**Requirement**
Look for the word "SMap" in the records, and copy each line where it appears.

BEGIN Records shown

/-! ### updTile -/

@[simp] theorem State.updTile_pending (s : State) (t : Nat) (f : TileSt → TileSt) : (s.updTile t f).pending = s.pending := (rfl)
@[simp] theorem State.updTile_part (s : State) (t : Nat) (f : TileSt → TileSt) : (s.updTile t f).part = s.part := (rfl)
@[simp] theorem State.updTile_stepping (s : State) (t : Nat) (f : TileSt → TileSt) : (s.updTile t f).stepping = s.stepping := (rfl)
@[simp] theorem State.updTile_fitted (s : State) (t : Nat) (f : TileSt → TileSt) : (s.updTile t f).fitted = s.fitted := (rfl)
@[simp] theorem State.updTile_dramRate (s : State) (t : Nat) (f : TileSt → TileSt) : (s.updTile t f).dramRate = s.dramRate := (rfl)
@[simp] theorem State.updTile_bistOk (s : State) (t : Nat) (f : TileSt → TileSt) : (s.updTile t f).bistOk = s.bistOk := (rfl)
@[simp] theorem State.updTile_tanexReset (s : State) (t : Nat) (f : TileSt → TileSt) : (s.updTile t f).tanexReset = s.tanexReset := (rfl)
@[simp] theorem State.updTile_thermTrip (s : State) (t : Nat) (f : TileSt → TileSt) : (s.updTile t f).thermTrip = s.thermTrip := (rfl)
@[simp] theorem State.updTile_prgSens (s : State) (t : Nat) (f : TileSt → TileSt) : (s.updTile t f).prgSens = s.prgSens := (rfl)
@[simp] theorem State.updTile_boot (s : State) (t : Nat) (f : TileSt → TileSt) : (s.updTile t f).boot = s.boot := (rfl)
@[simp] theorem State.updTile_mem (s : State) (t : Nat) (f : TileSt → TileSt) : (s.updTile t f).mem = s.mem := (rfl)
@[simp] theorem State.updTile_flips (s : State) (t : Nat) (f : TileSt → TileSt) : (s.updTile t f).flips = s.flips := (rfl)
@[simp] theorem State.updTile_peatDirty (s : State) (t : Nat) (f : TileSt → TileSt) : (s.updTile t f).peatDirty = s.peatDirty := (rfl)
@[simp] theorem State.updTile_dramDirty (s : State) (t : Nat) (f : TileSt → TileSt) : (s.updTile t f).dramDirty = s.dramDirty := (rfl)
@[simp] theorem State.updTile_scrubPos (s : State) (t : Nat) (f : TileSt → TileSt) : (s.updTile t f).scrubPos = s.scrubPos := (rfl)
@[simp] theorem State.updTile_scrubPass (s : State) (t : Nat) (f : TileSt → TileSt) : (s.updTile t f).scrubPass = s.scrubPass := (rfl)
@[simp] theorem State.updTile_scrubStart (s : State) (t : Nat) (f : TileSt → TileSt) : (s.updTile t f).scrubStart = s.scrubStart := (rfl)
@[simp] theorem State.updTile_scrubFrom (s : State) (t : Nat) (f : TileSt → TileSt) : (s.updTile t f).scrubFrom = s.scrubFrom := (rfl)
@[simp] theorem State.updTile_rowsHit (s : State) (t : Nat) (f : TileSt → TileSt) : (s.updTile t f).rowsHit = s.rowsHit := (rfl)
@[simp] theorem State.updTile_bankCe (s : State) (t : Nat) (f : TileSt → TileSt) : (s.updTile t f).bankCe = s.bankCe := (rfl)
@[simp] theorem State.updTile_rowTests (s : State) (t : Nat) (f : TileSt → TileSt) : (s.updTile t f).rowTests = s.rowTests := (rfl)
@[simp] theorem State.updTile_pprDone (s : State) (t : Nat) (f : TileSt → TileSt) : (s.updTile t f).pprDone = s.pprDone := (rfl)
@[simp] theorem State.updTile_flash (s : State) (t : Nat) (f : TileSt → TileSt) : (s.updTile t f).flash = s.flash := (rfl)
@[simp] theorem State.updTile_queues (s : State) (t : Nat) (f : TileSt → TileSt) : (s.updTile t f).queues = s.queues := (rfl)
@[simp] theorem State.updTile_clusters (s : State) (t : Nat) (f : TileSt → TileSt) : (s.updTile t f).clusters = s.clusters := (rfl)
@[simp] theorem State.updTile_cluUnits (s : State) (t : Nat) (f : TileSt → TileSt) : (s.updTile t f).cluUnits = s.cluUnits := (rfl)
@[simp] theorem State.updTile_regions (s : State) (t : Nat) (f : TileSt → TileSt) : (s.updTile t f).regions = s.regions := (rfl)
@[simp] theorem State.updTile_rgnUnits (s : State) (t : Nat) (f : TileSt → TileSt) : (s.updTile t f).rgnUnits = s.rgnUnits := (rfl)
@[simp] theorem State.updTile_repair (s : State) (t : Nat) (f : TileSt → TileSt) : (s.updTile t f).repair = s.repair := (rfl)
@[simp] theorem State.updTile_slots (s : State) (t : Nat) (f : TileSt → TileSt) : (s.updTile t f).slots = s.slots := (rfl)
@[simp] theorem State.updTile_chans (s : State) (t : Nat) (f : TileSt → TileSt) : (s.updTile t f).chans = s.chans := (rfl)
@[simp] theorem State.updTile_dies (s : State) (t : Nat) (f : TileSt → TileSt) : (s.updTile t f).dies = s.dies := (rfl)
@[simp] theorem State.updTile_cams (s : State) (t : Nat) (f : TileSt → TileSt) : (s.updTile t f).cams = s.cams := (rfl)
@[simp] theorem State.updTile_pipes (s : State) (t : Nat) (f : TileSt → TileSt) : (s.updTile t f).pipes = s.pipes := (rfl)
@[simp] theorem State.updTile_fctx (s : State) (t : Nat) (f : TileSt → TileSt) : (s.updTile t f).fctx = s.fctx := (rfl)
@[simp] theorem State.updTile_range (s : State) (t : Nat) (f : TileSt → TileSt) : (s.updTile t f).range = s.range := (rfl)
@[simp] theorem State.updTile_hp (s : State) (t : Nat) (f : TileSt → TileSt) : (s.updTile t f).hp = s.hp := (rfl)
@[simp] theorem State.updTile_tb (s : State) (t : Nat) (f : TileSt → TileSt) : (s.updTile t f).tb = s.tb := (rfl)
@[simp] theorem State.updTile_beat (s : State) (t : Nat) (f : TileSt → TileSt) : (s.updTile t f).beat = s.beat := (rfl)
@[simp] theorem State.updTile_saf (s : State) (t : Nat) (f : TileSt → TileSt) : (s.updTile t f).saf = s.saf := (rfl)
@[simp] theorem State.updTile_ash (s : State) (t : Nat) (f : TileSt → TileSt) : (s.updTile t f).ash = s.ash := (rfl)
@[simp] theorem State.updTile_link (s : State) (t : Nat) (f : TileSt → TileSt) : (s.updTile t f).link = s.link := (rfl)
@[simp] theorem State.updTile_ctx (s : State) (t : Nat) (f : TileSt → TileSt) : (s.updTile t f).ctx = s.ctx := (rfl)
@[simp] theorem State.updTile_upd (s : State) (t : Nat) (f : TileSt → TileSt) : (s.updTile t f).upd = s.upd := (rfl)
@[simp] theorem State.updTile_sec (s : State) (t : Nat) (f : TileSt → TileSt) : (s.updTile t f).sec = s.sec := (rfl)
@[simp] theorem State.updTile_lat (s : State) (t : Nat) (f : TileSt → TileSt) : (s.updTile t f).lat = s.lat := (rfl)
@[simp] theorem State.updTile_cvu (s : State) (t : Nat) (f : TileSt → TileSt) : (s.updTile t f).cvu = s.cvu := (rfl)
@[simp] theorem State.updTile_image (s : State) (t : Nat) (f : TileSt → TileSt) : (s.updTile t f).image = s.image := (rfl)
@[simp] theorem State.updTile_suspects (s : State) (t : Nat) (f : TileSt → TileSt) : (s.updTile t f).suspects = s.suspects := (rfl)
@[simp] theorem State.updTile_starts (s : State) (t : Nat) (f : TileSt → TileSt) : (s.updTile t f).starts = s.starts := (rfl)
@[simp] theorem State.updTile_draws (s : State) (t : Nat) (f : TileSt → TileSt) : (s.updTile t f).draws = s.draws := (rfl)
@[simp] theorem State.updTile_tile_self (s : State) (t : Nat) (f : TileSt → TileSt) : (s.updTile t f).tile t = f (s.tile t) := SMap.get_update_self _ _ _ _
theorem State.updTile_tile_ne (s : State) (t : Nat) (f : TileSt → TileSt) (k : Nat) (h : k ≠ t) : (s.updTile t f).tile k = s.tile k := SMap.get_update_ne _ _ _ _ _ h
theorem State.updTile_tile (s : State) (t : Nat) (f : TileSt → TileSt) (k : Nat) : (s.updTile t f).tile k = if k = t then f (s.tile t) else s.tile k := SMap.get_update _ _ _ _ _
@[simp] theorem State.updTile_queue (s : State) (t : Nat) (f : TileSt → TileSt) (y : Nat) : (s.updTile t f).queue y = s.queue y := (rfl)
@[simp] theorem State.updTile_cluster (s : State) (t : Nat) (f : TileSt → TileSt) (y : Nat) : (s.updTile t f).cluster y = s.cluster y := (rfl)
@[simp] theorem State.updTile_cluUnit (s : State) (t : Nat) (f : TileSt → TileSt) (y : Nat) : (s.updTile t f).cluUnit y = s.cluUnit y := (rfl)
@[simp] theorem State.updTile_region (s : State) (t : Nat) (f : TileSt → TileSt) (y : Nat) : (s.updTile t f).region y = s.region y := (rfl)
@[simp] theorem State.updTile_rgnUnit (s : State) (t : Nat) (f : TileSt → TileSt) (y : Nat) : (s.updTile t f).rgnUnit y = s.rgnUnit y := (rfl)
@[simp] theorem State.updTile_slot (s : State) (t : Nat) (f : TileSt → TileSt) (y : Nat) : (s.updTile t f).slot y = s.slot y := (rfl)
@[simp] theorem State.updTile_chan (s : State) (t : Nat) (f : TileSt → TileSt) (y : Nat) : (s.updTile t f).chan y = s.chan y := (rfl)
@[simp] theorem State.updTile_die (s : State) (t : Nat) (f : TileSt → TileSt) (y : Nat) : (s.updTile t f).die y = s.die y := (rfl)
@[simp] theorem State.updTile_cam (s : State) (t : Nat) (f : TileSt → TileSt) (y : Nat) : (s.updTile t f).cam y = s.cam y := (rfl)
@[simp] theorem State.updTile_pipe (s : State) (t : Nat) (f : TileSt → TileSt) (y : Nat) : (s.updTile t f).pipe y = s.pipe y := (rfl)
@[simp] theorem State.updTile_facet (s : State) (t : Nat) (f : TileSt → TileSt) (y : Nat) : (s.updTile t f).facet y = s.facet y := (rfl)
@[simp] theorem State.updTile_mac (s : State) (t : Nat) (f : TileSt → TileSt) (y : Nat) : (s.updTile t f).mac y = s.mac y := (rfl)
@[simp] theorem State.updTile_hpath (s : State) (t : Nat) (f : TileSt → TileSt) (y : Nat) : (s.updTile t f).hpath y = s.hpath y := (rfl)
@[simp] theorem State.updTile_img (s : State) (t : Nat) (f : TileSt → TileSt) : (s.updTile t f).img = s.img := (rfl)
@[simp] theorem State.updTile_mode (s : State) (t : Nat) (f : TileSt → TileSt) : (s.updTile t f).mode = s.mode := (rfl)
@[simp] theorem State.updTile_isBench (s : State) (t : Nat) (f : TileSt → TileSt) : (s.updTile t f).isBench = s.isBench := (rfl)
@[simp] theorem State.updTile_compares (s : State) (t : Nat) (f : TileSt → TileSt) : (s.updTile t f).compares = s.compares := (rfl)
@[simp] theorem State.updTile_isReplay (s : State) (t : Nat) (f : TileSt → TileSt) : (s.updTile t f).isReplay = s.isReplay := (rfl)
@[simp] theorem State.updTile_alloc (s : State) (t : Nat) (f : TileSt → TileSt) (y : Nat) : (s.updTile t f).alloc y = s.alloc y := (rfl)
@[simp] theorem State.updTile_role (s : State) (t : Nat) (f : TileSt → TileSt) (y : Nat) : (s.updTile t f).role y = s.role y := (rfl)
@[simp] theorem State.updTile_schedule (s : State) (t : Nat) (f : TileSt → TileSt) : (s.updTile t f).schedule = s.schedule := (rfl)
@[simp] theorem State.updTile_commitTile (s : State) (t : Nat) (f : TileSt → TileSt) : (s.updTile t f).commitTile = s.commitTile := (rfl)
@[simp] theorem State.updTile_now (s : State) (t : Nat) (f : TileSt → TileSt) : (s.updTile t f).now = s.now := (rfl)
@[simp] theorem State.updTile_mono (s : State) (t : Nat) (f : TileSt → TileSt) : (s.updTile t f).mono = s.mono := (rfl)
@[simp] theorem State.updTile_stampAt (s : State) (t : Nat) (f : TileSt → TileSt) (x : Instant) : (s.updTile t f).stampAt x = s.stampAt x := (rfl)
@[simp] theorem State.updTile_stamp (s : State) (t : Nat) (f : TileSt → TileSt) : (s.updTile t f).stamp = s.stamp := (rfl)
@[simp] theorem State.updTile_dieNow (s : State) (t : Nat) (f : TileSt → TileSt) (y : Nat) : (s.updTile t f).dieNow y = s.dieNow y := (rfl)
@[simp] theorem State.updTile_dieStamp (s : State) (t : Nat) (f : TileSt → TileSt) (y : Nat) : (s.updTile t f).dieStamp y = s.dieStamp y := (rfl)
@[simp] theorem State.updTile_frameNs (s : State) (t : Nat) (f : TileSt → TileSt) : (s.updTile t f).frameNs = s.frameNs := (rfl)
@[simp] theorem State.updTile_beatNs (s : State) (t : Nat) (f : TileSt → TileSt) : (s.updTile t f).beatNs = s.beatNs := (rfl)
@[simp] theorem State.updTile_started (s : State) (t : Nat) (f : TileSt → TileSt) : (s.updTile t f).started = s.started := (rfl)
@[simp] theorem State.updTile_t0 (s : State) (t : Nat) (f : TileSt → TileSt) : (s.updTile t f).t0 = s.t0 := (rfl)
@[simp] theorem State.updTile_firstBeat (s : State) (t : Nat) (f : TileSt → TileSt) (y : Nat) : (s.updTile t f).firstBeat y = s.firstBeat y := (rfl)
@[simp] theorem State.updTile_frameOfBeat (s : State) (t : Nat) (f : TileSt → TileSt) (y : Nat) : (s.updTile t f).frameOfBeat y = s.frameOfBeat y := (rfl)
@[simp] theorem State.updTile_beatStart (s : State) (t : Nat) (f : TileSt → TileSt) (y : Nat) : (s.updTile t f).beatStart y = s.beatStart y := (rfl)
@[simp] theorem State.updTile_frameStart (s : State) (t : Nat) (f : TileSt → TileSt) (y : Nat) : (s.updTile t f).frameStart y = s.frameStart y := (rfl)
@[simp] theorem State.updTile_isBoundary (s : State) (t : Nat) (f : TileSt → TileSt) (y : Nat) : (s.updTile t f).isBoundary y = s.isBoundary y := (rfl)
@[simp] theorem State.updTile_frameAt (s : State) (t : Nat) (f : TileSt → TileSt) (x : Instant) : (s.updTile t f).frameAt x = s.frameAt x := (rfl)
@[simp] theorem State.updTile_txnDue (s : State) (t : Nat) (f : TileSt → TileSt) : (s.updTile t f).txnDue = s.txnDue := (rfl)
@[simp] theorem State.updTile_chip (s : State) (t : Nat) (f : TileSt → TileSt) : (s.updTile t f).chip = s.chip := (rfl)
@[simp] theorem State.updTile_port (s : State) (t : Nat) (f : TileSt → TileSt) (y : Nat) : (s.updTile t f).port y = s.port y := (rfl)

END Records shown

**Written response**
@[simp] theorem State.updTile_tile_self (s : State) (t : Nat) (f : TileSt → TileSt) : (s.updTile t f).tile t = f (s.tile t) := SMap.get_update_self _ _ _ _
theorem State.updTile_tile_ne (s : State) (t : Nat) (f : TileSt → TileSt) (k : Nat) (h : k ≠ t) : (s.updTile t f).tile k = s.tile k := SMap.get_update_ne _ _ _ _ _ h
theorem State.updTile_tile (s : State) (t : Nat) (f : TileSt → TileSt) (k : Nat) : (s.updTile t f).tile k = if k = t then f (s.tile t) else s.tile k := SMap.get_update _ _ _ _ _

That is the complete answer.